» WHAT IS NEEDED: Within the entries below, find the portion that opens with the line containing "s.srcMem.read (s.cur.rd + 1 + 1 + 2)" and closes with the line containing "15 < (low7 0x90).toNat". Retype that portion exactly and only.

-=-=-=-=-

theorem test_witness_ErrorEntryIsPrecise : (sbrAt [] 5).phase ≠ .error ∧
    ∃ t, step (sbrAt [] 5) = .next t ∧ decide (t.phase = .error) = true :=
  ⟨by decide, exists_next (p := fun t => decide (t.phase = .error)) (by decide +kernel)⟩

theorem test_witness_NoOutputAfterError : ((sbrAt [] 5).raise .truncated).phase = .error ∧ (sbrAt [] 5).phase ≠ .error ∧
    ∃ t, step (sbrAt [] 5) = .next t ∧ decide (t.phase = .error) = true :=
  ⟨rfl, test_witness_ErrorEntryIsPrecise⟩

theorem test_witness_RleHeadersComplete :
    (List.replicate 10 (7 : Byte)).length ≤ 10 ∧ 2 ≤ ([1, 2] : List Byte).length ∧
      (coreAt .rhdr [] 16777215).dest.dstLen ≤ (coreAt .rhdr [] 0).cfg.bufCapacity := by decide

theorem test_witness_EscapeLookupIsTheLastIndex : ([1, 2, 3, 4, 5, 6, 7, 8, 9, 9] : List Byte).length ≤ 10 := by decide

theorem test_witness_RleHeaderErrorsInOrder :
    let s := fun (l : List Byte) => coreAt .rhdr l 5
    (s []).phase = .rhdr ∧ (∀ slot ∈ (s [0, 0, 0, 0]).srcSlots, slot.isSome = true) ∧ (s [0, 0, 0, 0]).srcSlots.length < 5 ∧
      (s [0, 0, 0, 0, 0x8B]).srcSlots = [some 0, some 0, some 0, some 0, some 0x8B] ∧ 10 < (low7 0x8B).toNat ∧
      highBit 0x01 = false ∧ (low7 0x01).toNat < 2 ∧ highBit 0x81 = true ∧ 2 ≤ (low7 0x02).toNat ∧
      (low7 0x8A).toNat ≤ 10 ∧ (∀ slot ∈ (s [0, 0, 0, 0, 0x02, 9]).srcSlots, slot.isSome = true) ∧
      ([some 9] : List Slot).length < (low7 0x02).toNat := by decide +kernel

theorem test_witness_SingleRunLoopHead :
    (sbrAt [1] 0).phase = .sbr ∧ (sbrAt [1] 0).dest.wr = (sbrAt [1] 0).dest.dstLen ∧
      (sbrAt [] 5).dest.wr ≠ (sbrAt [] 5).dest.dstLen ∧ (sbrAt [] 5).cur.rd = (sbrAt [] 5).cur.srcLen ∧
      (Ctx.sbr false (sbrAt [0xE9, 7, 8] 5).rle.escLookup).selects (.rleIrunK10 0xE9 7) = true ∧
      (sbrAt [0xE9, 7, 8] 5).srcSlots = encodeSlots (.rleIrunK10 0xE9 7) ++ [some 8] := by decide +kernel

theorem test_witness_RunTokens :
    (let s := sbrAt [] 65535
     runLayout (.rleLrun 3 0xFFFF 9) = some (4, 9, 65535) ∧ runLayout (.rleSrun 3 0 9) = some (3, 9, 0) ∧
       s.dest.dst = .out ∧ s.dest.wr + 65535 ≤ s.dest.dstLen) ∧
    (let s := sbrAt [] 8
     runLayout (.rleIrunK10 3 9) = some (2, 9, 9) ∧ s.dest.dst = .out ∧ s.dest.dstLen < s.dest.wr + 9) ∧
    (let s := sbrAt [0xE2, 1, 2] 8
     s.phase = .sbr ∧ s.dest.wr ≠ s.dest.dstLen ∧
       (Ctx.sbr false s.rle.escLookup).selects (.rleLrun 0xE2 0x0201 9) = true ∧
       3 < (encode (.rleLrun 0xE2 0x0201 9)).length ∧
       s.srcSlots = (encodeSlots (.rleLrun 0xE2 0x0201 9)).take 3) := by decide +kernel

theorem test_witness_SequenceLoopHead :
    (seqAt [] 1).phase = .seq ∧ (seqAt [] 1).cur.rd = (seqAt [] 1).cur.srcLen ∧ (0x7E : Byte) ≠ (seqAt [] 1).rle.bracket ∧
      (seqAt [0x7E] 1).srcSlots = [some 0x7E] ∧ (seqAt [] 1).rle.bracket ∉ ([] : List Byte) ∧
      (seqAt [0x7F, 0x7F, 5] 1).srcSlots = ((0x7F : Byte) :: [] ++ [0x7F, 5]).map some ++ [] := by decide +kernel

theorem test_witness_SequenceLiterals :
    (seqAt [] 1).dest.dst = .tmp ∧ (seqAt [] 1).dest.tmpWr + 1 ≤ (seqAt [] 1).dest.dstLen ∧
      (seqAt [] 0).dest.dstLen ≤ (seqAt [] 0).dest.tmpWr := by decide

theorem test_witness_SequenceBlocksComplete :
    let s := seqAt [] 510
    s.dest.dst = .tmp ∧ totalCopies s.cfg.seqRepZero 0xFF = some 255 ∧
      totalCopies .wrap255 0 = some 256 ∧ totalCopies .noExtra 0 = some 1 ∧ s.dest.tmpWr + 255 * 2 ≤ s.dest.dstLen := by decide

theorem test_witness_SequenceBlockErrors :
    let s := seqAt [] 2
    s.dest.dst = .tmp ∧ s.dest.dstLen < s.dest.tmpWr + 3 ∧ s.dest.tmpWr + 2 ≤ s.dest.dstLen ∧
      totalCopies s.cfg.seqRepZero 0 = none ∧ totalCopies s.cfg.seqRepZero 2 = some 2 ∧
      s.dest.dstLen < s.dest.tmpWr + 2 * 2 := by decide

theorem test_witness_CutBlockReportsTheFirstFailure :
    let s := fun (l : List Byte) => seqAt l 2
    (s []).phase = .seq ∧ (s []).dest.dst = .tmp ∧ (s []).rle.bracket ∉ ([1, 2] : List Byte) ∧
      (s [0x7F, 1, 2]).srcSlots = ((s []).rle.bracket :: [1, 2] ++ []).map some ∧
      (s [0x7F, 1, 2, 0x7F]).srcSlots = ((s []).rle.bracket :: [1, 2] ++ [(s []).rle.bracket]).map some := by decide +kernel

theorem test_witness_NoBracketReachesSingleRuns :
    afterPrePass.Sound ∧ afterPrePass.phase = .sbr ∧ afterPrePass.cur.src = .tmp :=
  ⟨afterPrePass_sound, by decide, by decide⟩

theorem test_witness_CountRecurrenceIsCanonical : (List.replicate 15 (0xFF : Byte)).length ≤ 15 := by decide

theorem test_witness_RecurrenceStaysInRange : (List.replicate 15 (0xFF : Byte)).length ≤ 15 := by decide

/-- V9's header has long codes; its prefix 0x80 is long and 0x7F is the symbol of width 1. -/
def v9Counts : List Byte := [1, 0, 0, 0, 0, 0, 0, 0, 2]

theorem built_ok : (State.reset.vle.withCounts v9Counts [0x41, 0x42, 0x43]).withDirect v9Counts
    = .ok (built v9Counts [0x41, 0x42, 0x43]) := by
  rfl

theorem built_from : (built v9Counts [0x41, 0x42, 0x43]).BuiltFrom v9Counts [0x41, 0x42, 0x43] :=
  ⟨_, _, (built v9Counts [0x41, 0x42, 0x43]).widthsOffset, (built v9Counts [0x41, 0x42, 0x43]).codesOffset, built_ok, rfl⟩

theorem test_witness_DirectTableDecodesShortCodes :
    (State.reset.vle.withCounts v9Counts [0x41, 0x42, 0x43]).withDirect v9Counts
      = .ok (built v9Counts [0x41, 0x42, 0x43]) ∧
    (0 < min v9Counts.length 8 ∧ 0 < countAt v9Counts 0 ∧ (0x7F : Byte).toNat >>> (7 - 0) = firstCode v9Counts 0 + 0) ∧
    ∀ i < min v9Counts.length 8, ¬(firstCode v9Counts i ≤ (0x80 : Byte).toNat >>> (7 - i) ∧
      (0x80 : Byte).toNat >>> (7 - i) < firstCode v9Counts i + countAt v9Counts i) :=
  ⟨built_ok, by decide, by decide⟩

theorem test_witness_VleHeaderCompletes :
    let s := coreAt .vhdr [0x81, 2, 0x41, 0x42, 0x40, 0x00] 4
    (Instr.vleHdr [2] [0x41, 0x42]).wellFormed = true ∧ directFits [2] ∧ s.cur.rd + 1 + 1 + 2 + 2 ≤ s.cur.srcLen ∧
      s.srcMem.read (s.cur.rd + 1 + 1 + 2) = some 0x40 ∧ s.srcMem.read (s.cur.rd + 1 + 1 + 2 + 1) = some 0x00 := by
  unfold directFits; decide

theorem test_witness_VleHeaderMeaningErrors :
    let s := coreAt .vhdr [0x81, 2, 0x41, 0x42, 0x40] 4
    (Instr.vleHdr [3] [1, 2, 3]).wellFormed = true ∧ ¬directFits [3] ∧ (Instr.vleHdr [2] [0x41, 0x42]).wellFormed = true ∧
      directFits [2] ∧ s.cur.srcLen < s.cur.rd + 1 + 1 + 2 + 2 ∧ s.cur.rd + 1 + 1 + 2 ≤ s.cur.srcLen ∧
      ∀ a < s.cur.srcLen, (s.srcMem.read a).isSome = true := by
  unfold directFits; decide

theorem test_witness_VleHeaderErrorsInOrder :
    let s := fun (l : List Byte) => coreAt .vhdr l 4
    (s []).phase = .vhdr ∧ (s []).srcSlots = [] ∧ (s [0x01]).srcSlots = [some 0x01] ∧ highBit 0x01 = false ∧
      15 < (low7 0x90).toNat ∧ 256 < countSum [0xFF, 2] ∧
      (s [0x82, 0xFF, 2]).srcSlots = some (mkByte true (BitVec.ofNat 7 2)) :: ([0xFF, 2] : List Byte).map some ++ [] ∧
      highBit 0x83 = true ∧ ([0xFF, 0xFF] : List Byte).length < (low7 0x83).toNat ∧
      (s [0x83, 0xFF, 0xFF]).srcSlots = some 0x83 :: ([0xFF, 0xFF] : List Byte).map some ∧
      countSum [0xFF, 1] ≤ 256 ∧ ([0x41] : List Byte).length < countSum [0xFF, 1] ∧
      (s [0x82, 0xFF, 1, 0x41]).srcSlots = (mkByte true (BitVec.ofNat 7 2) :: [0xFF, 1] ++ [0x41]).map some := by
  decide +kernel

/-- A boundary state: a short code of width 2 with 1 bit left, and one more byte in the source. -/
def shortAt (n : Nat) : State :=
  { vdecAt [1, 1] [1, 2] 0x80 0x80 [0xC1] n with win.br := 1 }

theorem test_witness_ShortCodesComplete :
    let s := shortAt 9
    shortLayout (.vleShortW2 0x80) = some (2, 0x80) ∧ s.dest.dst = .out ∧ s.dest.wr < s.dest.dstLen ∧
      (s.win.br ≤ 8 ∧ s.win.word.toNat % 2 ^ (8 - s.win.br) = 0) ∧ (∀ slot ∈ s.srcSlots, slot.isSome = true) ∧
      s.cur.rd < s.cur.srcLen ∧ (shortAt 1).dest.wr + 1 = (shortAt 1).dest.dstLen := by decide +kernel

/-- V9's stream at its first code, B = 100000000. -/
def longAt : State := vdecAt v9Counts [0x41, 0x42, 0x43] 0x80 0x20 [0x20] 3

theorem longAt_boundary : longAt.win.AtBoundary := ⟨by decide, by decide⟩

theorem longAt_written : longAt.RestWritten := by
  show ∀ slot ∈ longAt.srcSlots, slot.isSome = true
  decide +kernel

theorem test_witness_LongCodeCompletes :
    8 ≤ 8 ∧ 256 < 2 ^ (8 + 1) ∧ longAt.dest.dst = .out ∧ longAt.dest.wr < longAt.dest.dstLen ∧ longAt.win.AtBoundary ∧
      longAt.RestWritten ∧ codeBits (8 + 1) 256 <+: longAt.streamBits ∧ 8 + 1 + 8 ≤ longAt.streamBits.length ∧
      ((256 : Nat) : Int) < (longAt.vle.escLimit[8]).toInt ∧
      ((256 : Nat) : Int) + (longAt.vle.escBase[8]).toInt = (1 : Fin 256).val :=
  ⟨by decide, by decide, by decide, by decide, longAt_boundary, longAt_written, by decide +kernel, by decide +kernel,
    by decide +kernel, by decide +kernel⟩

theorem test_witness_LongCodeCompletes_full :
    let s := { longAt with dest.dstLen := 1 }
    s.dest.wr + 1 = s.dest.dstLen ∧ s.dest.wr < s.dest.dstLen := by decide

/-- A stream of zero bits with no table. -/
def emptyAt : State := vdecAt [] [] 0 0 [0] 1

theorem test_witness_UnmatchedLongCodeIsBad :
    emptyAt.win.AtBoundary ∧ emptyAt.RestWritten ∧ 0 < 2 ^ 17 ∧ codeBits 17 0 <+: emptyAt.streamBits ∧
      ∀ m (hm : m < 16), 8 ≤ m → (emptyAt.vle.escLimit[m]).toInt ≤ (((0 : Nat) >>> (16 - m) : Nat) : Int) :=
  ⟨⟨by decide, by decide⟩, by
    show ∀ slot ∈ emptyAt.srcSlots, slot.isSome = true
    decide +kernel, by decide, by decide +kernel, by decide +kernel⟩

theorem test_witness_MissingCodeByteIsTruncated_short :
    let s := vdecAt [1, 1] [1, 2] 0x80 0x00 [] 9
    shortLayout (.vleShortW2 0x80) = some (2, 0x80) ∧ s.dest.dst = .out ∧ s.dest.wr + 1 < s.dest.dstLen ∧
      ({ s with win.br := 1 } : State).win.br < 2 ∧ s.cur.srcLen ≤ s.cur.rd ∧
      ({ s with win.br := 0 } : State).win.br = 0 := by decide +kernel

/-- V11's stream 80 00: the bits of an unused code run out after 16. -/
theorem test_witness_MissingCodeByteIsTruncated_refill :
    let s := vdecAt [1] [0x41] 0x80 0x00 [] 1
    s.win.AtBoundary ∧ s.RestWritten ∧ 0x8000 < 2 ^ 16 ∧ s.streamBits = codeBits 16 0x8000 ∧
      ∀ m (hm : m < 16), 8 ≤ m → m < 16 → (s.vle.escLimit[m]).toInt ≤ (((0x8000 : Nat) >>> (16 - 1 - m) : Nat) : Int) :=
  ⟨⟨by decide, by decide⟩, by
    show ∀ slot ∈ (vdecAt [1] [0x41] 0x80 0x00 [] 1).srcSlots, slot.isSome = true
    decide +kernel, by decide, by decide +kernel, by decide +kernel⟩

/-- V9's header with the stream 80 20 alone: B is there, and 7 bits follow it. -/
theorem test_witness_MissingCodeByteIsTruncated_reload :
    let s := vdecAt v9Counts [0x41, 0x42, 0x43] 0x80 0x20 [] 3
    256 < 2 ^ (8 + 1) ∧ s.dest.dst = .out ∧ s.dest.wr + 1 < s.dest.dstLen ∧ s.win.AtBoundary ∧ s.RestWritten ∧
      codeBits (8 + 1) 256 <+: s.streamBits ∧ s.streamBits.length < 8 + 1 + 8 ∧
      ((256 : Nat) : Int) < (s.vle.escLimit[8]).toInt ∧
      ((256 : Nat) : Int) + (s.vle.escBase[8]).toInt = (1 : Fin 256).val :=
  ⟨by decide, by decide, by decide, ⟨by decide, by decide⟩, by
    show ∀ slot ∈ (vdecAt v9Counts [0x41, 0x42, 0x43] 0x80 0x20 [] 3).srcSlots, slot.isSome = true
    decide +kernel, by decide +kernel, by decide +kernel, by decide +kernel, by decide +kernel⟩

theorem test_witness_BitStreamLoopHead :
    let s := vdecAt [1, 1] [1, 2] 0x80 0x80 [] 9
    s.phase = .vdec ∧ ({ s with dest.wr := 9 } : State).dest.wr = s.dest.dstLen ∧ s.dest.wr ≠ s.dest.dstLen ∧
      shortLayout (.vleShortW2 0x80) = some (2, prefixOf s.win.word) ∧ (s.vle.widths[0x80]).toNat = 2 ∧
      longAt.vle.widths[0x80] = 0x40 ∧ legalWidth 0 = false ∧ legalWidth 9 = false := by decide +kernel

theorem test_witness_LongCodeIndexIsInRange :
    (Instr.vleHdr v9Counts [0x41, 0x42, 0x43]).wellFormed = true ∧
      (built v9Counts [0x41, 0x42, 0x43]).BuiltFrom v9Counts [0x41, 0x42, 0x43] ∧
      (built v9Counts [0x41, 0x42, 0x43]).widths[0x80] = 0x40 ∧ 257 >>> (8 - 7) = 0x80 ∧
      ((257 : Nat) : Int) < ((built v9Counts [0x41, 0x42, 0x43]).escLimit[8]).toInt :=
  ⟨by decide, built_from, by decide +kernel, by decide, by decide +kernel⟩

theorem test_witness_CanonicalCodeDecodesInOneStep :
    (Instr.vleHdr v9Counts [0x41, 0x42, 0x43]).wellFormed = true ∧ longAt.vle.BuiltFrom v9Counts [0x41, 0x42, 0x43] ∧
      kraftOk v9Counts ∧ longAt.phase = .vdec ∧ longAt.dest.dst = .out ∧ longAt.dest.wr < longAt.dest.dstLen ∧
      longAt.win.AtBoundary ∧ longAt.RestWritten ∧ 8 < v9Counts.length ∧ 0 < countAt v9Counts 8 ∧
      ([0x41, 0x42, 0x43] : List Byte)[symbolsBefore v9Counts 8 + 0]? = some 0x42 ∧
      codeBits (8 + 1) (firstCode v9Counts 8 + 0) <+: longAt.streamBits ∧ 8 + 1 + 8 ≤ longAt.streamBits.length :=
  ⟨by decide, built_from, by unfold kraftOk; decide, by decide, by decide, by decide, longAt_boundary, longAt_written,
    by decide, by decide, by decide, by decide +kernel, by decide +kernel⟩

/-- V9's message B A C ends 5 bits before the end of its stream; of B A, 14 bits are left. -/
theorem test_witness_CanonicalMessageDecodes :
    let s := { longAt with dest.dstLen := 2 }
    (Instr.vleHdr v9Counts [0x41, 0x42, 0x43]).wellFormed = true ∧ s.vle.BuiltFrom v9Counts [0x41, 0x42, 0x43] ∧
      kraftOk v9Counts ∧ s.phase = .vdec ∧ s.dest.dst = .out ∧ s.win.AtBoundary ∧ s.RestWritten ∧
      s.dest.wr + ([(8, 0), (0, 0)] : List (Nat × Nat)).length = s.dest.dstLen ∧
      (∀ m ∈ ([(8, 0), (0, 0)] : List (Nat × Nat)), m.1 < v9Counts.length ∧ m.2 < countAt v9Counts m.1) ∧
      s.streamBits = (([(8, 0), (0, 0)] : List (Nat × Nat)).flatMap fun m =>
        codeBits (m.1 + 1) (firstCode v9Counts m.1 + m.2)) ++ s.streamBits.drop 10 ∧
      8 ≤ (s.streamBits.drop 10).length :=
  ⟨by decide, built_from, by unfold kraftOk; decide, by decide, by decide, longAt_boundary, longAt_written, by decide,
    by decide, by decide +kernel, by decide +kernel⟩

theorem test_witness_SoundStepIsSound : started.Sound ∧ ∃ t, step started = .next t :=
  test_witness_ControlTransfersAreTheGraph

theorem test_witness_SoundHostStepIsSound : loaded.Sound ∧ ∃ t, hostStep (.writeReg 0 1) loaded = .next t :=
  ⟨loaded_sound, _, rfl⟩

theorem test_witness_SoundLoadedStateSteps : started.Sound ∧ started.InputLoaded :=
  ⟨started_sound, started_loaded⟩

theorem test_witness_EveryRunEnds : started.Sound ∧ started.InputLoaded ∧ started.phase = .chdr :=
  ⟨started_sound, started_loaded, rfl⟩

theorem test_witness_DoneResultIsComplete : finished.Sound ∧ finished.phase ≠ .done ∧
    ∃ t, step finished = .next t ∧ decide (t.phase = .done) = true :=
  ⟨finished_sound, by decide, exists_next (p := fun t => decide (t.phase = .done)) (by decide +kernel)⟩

-=-=-=-=-

» WRITTEN REPLY:
      s.srcMem.read (s.cur.rd + 1 + 1 + 2) = some 0x40 ∧ s.srcMem.read (s.cur.rd + 1 + 1 + 2 + 1) = some 0x00 := by
  unfold directFits; decide

theorem test_witness_VleHeaderMeaningErrors :
    let s := coreAt .vhdr [0x81, 2, 0x41, 0x42, 0x40] 4
    (Instr.vleHdr [3] [1, 2, 3]).wellFormed = true ∧ ¬directFits [3] ∧ (Instr.vleHdr [2] [0x41, 0x42]).wellFormed = true ∧
      directFits [2] ∧ s.cur.srcLen < s.cur.rd + 1 + 1 + 2 + 2 ∧ s.cur.rd + 1 + 1 + 2 ≤ s.cur.srcLen ∧
      ∀ a < s.cur.srcLen, (s.srcMem.read a).isSome = true := by
  unfold directFits; decide

theorem test_witness_VleHeaderErrorsInOrder :
    let s := fun (l : List Byte) => coreAt .vhdr l 4
    (s []).phase = .vhdr ∧ (s []).srcSlots = [] ∧ (s [0x01]).srcSlots = [some 0x01] ∧ highBit 0x01 = false ∧
      15 < (low7 0x90).toNat ∧ 256 < countSum [0xFF, 2] ∧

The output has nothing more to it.